━━ Dataset extract ━━

/-- A change of the Report Unit that keeps its marks and its classes. -/
theorem keeps_setRu {s0 s : State} (h : Keeps s0 s) (r : ReportUnit) (h1 : r.postMark = s.ru.postMark)
    (h2 : r.written = s.ru.written) (h3 : r.takeMark = s.ru.takeMark) (h4 : r.classes = s.ru.classes)
    (h5 : s.ru.attnRight → r.attnRight) : Keeps s0 { s with ru := r } := by
  refine h.trans ⟨⟨⟨rfl, rfl, rfl, rfl, rfl, fun a => ?_, fun _ => RingsApart.of_same rfl rfl (.of_rw rfl), id, fun _ => id, .refl _⟩, fun _ => rfl, rfl⟩, rfl, id⟩
  obtain ⟨a1, a2, a3, a4, a5⟩ := a
  refine ⟨a1, a2, a3, ?_, h5 a5⟩
  simpa only [State.ringSound, State.reservedRecords, ReportUnit.occupied, ReportUnit.unreadCount, h1, h2, h3, h4] using a4

@[simp] theorem keeps_request {s0 s : State} (h : Keeps s0 s) (id : RecordId) : Keeps s0 (s.request id) := by
  unfold State.request; split
  · exact h
  · dsimp only; split
    · exact keeps_setRecords h _ (countP_replacePending (by assumption))
    · exact keeps_setRecords h _ (by simp [List.countP_append, RecordItem.isEvent])

@[simp] theorem keeps_requestAll {s0 s : State} (h : Keeps s0 s) (ids : List RecordId) : Keeps s0 (s.requestAll ids) :=
  keeps_foldl (fun _ _ h => keeps_request h _) ids h

@[simp] theorem keeps_requestImage {s0 s : State} (h : Keeps s0 s) (p : Fin 2) (es : List Event) :
    Keeps s0 (s.requestImage p es) := by
  unfold State.requestImage; split
  · exact h
  · split
    · exact keeps_setRecords h _ (countP_joinPending (by assumption))
    · exact keeps_setRecords h _ (by simp [List.countP_append, RecordItem.isEvent])

@[simp] theorem keeps_requestWholeImage {s0 s : State} (h : Keeps s0 s) (p : Fin 2) : Keeps s0 (s.requestWholeImage p) := by
  unfold State.requestWholeImage; split
  · exact h
  · exact keeps_setRecords h _ (by simp [List.countP_append, RecordItem.isEvent])

@[simp] theorem keeps_requestMeter {s0 s : State} (h : Keeps s0 s) (l : Fin 8) : Keeps s0 (s.requestMeter l) := by
  unfold State.requestMeter; split
  · exact h
  · split
    · exact h
    · exact keeps_setRecords h _ (by simp [List.countP_append, RecordItem.isEvent])

@[simp] theorem keeps_evalAttn {s0 s : State} (h : Keeps s0 s) : Keeps s0 s.evalAttn :=
  keeps_setRu h _ rfl rfl rfl rfl fun _ => rfl

theorem holds_of_discards {p : Phase} (h : p.discardsEvents = false) : p.holdsWrites = false := by
  cases p <;> simp_all [Phase.discardsEvents, Phase.holdsWrites]

theorem toNat_succ_sub {a b : BitVec 10} (h : (a - b).toNat < 1023) : (a + 1 - b).toNat = (a - b).toNat + 1 := by
  have : a + 1 - b = (a - b) + 1 := by ring
  rw [this]
  generalize a - b = x at *
  rw [BitVec.toNat_add]
  have h1 : (1 : BitVec 10).toNat = 1 := rfl
  omega

theorem keeps_reserve {s0 s : State} (h : Keeps s0 s) (e : Event) (hd : s.phase.discardsEvents = false)
    (ho : s.ru.occupied < Config.eventLimit) : Keeps s0 (s.reserve e) := by
  refine h.trans ⟨⟨⟨rfl, rfl, rfl, rfl, rfl, fun a => ?_, fun _ => RingsApart.of_same rfl rfl (.of_rw rfl), id, fun _ => id, .refl _⟩, fun _ => rfl, rfl⟩, rfl, id⟩
  obtain ⟨a1, a2, a3, ⟨r1, r2, r3⟩, a5⟩ := a
  refine ⟨a1, a2, a3, ⟨?_, ?_, ?_⟩, a5⟩
  · simp only [State.reserve, ReportUnit.occupied, List.length_append, List.length_singleton] at *
    rw [toNat_succ_sub (by simpa [Config.eventLimit] using ho), r1]
  · simp only [State.reserve, State.reservedRecords, ReportUnit.unreadCount, List.length_append, List.length_singleton,
      List.countP_append, List.countP_singleton, RecordItem.isEvent, if_true] at *
    omega
  · intro hh
    simp only [State.reserve, holds_of_discards hd] at hh
    cases hh

@[simp] theorem keeps_loseEvent {s0 s : State} (h : Keeps s0 s) (e : Event) : Keeps s0 (s.loseEvent e) := by
  unfold State.loseEvent
  refine keeps_request ?_ _
  refine keeps_setRu h _ ?_ ?_ ?_ ?_ ?_ <;> first | rfl | exact id

@[simp] theorem keeps_passEvent {s0 s : State} (h : Keeps s0 s) (e : Event) : Keeps s0 (s.passEvent e) := by
  unfold State.passEvent; split
  · exact h
  · split
    · exact keeps_loseEvent h e
    · exact keeps_reserve h e (by simpa using ‹¬ s.phase.discardsEvents = true›) (by omega)

@[simp] theorem keeps_passEvents {s0 s : State} (h : Keeps s0 s) (es : List Event) : Keeps s0 (s.passEvents es) :=
  keeps_foldl (fun _ _ h => keeps_passEvent h _) es h

@[simp] theorem keeps_raiseEventsLost {s0 s : State} (h : Keeps s0 s) : Keeps s0 s.raiseEventsLost := by
  unfold State.raiseEventsLost; split
  · exact h
  · refine keeps_request (keeps_passEvent ?_ _) _
    refine keeps_setRu h _ ?_ ?_ ?_ ?_ ?_ <;> first | rfl | exact id

theorem toNat_sub_of_le {p k t : BitVec 10} (h : (t - k).toNat ≤ (p - k).toNat) :
    (p - t).toNat = (p - k).toNat - (t - k).toNat := by
  have : p - t = (p - k) - (t - k) := by ring
  rw [this, BitVec.toNat_sub_of_le (by simpa [BitVec.le_def] using h)]

theorem keeps_setTakeMark {s0 s : State} (h : Keeps s0 s) (t : BitVec 10) (u : Unread)
    (hw : (t - s.ru.takeMark).toNat ≤ s.ru.unreadCount) :
    Keeps s0 (({ s with ru := { s.ru with
      takeMark := t, classes := s.ru.classes.drop (t - s.ru.takeMark).toNat, unread := u } } : State).evalAttn) := by
  refine h.trans ⟨⟨⟨rfl, rfl, rfl, rfl, rfl, fun a => ?_, fun _ => RingsApart.of_same rfl rfl (.of_rw rfl), id, fun _ => id, .refl _⟩, fun _ => rfl, rfl⟩, rfl, id⟩
  obtain ⟨a1, a2, a3, ⟨r1, r2, r3⟩, a5⟩ := a
  have hp : (t - s.ru.takeMark).toNat ≤ (s.ru.postMark - s.ru.takeMark).toNat := by
    simp only [ReportUnit.occupied, ReportUnit.unreadCount] at *; omega
  refine ⟨a1, a2, a3, ⟨?_, ?_, r3⟩, rfl⟩
  · simp only [State.evalAttn, ReportUnit.occupied, List.length_drop] at *
    rw [toNat_sub_of_le hp, r1]
  · simp only [State.evalAttn, State.reservedRecords, ReportUnit.unreadCount, List.length_drop] at *
    rw [toNat_sub_of_le hw]
    omega

@[simp] theorem keeps_takeMarkWritten {s0 s : State} (h : Keeps s0 s) (t : BitVec 10) : Keeps s0 (s.takeMarkWritten t) := by
  unfold State.takeMarkWritten
  dsimp only
  split
  · exact keeps_request (keeps_evalAttn h) _
  · split
    · exact keeps_raiseEventsLost (keeps_request (keeps_setTakeMark h t _ (by assumption)) _)
    · refine keeps_request ?_ _
      refine keeps_setRu h _ ?_ ?_ ?_ ?_ ?_ <;> first | rfl | exact id

@[simp] theorem keeps_maskWritten {s0 s : State} (h : Keeps s0 s) (w : Word) : Keeps s0 (s.maskWritten w) :=
  keeps_request (h.trans (by
    refine ⟨⟨⟨rfl, rfl, rfl, rfl, rfl, fun a => ?_, fun _ => RingsApart.of_same rfl rfl (.of_rw rfl), id, fun _ => id, .refl _⟩, fun _ => rfl, rfl⟩, rfl, id⟩
    obtain ⟨a1, a2, a3, a4, a5⟩ := a
    exact ⟨a1, a2, a3, a4, rfl⟩)) _

/-- R159: the oldest reserved record is posted. -/
theorem keeps_post {s0 s : State} (h : Keeps s0 s) {rest : List RecordItem} {x : MemController} (c : EventClass)
    (h1 : x.size = s.mc.size) (h2 : x.refreshPending = s.mc.refreshPending) (h3 : x.records = rest)
    (hc : s.reservedRecords = rest.countP (·.isEvent) + 1) : Keeps s0 (({ s with mc := x } : State).postRecord c) := by
  refine h.trans ⟨⟨⟨rfl, rfl, rfl, rfl, h1, fun a => ?_, fun _ => RingsApart.of_same rfl (base_of_size h1) (.of_rw rfl), id,
    fun _ => id, .refl _⟩, fun _ => rfl, rfl⟩, rfl, id⟩
  obtain ⟨a1, a2, a3, ⟨r1, r2, r3⟩, a5⟩ := a
  refine ⟨a1, h2.le.trans a2, a3, ⟨r1, ?_, fun hh => ?_⟩, rfl⟩
  · have hu : s.ru.unreadCount < 1023 := by
      have := (s.ru.postMark - s.ru.takeMark).isLt
      simp only [ReportUnit.occupied] at r1
      omega
    have h4 : (s.ru.written + 1 - s.ru.takeMark).toNat = (s.ru.written - s.ru.takeMark).toNat + 1 :=
      toNat_succ_sub (by simpa [ReportUnit.unreadCount] using hu)
    change (s.ru.written + 1 - s.ru.takeMark).toNat + x.records.countP (·.isEvent) = s.ru.classes.length
    simp only [ReportUnit.unreadCount] at r2
    rw [h3]
    omega
  · have := r3 hh
    omega

/-- The head of the Record order is done: it leaves, and its completion has its effect. -/
theorem keeps_finish {s0 s : State} (h : Keeps s0 s) {it it' : RecordItem} {rest : List RecordItem} {r : Requester}
    (hr : s.mc.records = it :: rest) (hw : it'.work = it.work) :
    Keeps s0 (({ s with mc := { s.mc with records := rest, lastOfThree := r } } : State).finishItem it') := by
  have plain (hk : it.isEvent = false) (m : List RecordItem) (hm : m.countP (·.isEvent) = rest.countP (·.isEvent)) :
      Keeps s0 { s with mc := { s.mc with records := m, lastOfThree := r } } :=
    keeps_setMc h { s.mc with records := m, lastOfThree := r } rfl (Nat.le_refl _) (by simp [hm, hr, hk])
  unfold State.finishItem
  cases hk : it.work with
  | event n c =>
    simp only [hw, hk]
    refine keeps_setMc h { s.mc with records := _, lastOfThree := r } rfl (Nat.le_refl _) ?_
    simp [hr, RecordItem.isEvent, hk]
  | posting n c =>
    simp only [hw, hk]
    exact keeps_post h c rfl rfl rfl (by simp [State.reservedRecords, hr, RecordItem.isEvent, hk])
  | cueRead =>
    simp only [hw, hk]
    refine keeps_setCu (s := { s with mc := { s.mc with records := rest ++ [⟨.cueMark, false,
      [⟨s.cueTakeAddress, [(s.cu.takeMark + 1).setWidth 32]⟩], []⟩], lastOfThree := r } })
      (plain (by simp [RecordItem.isEvent, hk]) _ (by simp [RecordItem.isEvent])) _ (fun hb => hb) rfl id
  | image p => simp only [hw, hk]; exact keeps_passEvents (plain (by simp [RecordItem.isEvent, hk]) _ rfl) _
  | wholeImage p => simp only [hw, hk]; exact keeps_passEvents (plain (by simp [RecordItem.isEvent, hk]) _ rfl) _
  | meterTable l => simp only [hw, hk]; exact keeps_passEvents (plain (by simp [RecordItem.isEvent, hk]) _ rfl) _
  | status id => simp only [hw, hk]; exact plain (by simp [RecordItem.isEvent, hk]) _ rfl
  | cueMark => simp only [hw, hk]; exact plain (by simp [RecordItem.isEvent, hk]) _ rfl
  | stageRead => simp only [hw, hk]; exact plain (by simp [RecordItem.isEvent, hk]) _ rfl
  | orphan => simp only [hw, hk]; exact plain (by simp [RecordItem.isEvent, hk]) _ rfl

━━━

▶ _To do_
Write out word for word every line from the one containing "stageRead => simp" through the last line of the data, and no other line.

▶ _Answer below_
  | stageRead => simp only [hw, hk]; exact plain (by simp [RecordItem.isEvent, hk]) _ rfl
  | orphan => simp only [hw, hk]; exact plain (by simp [RecordItem.isEvent, hk]) _ rfl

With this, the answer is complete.